安装完ssh,即可使用ssh服务远程连接到该机。

git

git是必不可少的代码管理工具,一定要安装

sudo apt install git

docker

官网安装指南: Install Docker Engine on Ubuntu 官方网址提供了三种安装方式,细节请参考官网!

You can install Docker Engine in different ways, depending on your needs:

  • Most users set up Docker’s repositories and install from them, for ease of installation and upgrade tasks. This is the recommended approach.
  • Some users download the DEB package and install it manually and manage upgrades completely manually. This is useful in situations such as installing Docker on air-gapped systems with no access to the internet.
  • In testing and development environments, some users choose to use automated convenience scripts to install Docker.

请注意在ubuntu中,可以使用docker.io版本,也就是ubuntu团队维护的Docker版本

Docker官方维护的版本有:docker-ce (社区免费版本) 、docker-ee(企业收费版)

推荐在ubuntu中使用docker.io版,所有依赖由系统负责,更方便安装以及升级。

#安装docker
sudo apt-get update
sudo apt-get  install docker.io

#开启docker
systemctl start docker

#开启开机自启动
systemctl enable docker

#查看版本信息
docker version

docker info

#如何卸载docker?
sudo apt-get remove docker docker-engine docker.io containerd runc

sudo rm -rf /var/lib/docker
sudo rm -rf /var/lib/containerd

针对非root用户或在无sudo命令下运行docker,需要创建docker用户组,参考:Manage Docker as a non-root user

 #创建docker用户组
 sudo groupadd docker
 #将当前用户加入到 docker用户组
 sudo usermod -aG docker $USER
 #刷新
 newgrp docker 
 #测试
 docker ps

可能遇到的问题?

Q:docker: Got permission denied while trying to connect to the Docker daemon socket at unix:///var/run/docker.sock: Post http://%2Fvar%2Frun%2Fdocker.sock/v1.24/containers/create?name=tf: dial unix /var/run/docker.sock: connect: permission denied.
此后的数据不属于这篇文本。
-- ==== Sys2Proof/Machine/Images.lean ====
section
/-! DEFINITION. Pipeline images: loading, binding, running (R153 to R176). -/
namespace Sys2Proof.Machine

/-! ## The table -/

/-- The image of a handle. -/
def State.image (s : State) (h : Nat) : Option Image := amGet s.images.table h

/-- The image of a handle set. -/
def State.setImage (s : State) (h : Nat) (x : Image) : State :=
  { s with images := { s.images with table := amSet s.images.table h x } }

/-- The image of a handle changed. -/
def State.modImage (s : State) (h : Nat) (f : Image → Image) : State :=
  match s.image h with
  | none => s
  | some x => s.setImage h (f x)

/-- Runs of an image in flight (R172). -/
def State.runsOf (s : State) (h : Nat) : List Run := s.images.runs.filter (fun r => r.handle == h && s.running r.job)

/-- A carrel's stage unbound and its SRAM cleared (R127, R128). -/
def State.releaseCarrel (s : State) (c : Nat) : State :=
  let x := s.carrel c
  match x.state with
  | .halted => s.setCarrel c { x with bound := none, ins := [], outs := [] }
  | .retired => s
  | .off => s
  | _ => s.setCarrel c (x.cleared .idle)

/-- Carrels that hold or load a stage of an image. -/
def State.carrelsOf (s : State) (h : Nat) : List Nat :=
  (s.fabric.carrels.filter (fun e => match e.2.bound with | some b => b.handle == h | none => false)).map (·.1)

/-- An image freed: no stage is left bound, and its handle and resources are free; no placement is held at SERVING_CARRELS any more
(R165, R166, R167, R358). -/
def State.freeImage (s : State) (h : Nat) : State :=
  let s := ((s.carrelsOf h).foldl (fun s c => s.releaseCarrel c) s).unpinBound 2
  { s with images := { s.images with table := amDel s.images.table h } }

/-- The lowest free owner handle, 1 to 64 (R165; log 12). -/
def State.freeHandle (s : State) : Option Nat :=
  ((List.range 64).map (· + 1)).find? (fun h => (s.image h).isNone)

/-! ## Resources (R31, R167 step 6) -/

/-- Carrels of a class's share (R31, R357). -/
def State.share (s : State) (serving : Bool) : Nat :=
  if serving then s.curator.policy.servingCarrels else 256 - s.curator.policy.servingCarrels

/-- Carrels that hold or load a stage of a class. -/
def State.taken (s : State) (serving : Bool) : Nat :=
  (s.fabric.carrels.filter (fun e => match e.2.bound with | some b => b.serving == serving | none => false)).length

/-- Carrels that images being placed are still to take, by class. -/
def State.promised (s : State) (serving : Bool) : Nat :=
  s.images.table.foldl (fun a e =>
    match e.2.state with
    | .placing _ => if e.2.serving == serving then a + (imgCarrels e.2.content - (s.carrelsOf e.1).length) else a
    | _ => a) 0

/-- Carrels that no stage holds and that are neither halted nor retired (R127, R151). -/
def State.unheld (s : State) : Nat :=
  256 - (s.fabric.carrels.filter (fun e =>
    e.2.bound.isSome || e.2.state = .halted || e.2.state = .retired)).length

/-- Upkeep carrels that a solve's solver image takes, from its structural scalars (R394). -/
def solverCarrels (entries : Nat) : Nat := 16 * min 4 (max 1 ((entries + 2 ^ 24 - 1) / 2 ^ 24))

/-- Upkeep carrels of the large solves admitted (R394). -/
def State.solveCarrels (s : State) : Nat :=
  (s.collator.solves.filter (·.progress.isSome)).foldl (fun a x => a + solverCarrels x.entries) 0

/-- Carrels free for a class: within its share, and there (R31, R167). -/
def State.freeCarrels (s : State) (serving : Bool) : Nat :=
  let solver := s.solveCarrels
  min (s.share serving - s.taken serving - s.promised serving - (if serving then 0 else solver))
    (s.unheld - s.promised true - s.promised false - solver)

/-- The places of the scratch region that are taken, each with its length: the Stack ranges of images placed, what is open for
a copy, the working sets of large solves, and what lies in a vault out of service (R126, R394, R461, R548). -/
def State.scratchTaken (s : State) : List (Nat × Nat) :=
  (s.images.table.filter (fun e => e.2.state ≠ .partial_)).map (fun e => (e.2.base, imgStackBytes e.2.content)) ++
    s.net.opened.filterMap (fun o => (Region.scratch.place o.base).map (fun p => (p, o.length))) ++
    s.collator.solves.map (·.scratch) ++
    ((List.range 64).filter (s.unitOut 0x0002)).map (fun v => (v * Region.scratch.bytes, Region.scratch.bytes))

/-- The highest place of the scratch region at which `n` bytes are free (log 150). -/
def State.scratchRoom (s : State) (n : Nat) : Option Nat :=
  let t := s.scratchTaken
  let ends := (Region.scratch.total :: t.map (·.1)).filter (fun e => decide (n ≤ e))
  ((ends.map (fun e => e - n)).filter (fun p => t.all (fun q => apart p n q.1 q.2))).foldl
    (fun best p => match best with
      | none => some p
      | some b => some (max b p)) none

/-- Bytes of the pipeline weights and spill region that are taken: what every image has received, which its slots are loaded and
loaded again from, and the spilled bytes of the images placed (R127, R162, R166, R175; log 156). -/
def State.weightsTaken (s : State) : Nat :=
  s.images.table.foldl (fun a e =>
    a + e.2.received + (if e.2.state = .partial_ then 0 else imageSpill e.2.content)) 0

/-- Spilled bytes that Stack vault `v` keeps for the slots placed in its bay (R163). -/
def State.spillIn (s : State) (v : Nat) : Nat :=
  s.images.table.foldl (fun a e =>
    e.2.placed.foldl (fun a p => if bayOf p.2.2 = v then a + spilledBytes e.2.content p.1 p.2.1 else a) a) 0

/-- Whether the Stack vault of a carrel's bay has room for a slot's spilled bytes (R25, R163). -/
def State.spillFits (s : State) (b : Bound) (carrel : Nat) : Bool :=
  match s.image b.handle with
  | none => false
  | some i => decide (s.spillIn (bayOf carrel) + spilledBytes i.content b.stage b.slot ≤ Region.weights.bytes)

/-- Step 6 of R167: carrels, scratch and spill for an image whose pieces are all in. -/
def State.roomFor (s : State) (serving : Bool) (b : Bytes) : Bool :=
  decide (imgCarrels b ≤ s.freeCarrels serving) && (s.scratchRoom (imgStackBytes b)).isSome &&
    decide (s.weightsTaken + imageSpill b ≤ Region.weights.total)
参考:https://stackoverflow.com/questions/48957195/how-to-fix-docker-got-permission-denied-issue

#docker配置文件访问受限制,需要设置
sudo chgrp docker /lib/systemd/system/docker.socket
sudo chmod g+w /lib/systemd/system/docker.socket
需要重启系统
或者
sudo chmod 666 /var/run/docker.sock

关于NVIDIA

做深度学习,使用GPU进行加速已是必不可少的操作。

NVIDIA显卡驱动

1.图形化界面

打开 软件更新器 - 设置 - 附加驱动

选择对应的 NVIDIA官方驱动,如: nvidia-driver-460

安装完成后,需要重启系统生效

2.命令行

#先检查是否安装有其他显卡驱动程序,如果有,需要全部清除掉
#查看当前电脑的显卡型号 
lshw -numeric -C display 

#查看nouveau驱动是否使用 
lsmod | grep nouveau 

# 查看集成显卡 
lspci | grep VGA 

# 查看NVIDIA显卡
lspci | grep NVIDIA 

#一定要将旧的驱动程序卸载干净,才可以安装新驱动。
#删除旧的nvidia驱动
sudo apt-get remove –purge nvidia

#更新系统软件
sudo apt upgrade 
sudo apt update

#安装新驱动
sudo apt install nvidia-driver-460

#检查
nvidia-smi

3.官网下载安装包 下载地址:https://www.nvidia.com/Download/index.aspx?lang=en-us

下载之后是一个.run 文件,直接运行安装即可!

安装CUDA

安装好NVIDIA驱动以后,可以开始安装CUDA。

官网下载地址:CUDA Toolkit 11.0 Download (可能需要注册nvidia账号)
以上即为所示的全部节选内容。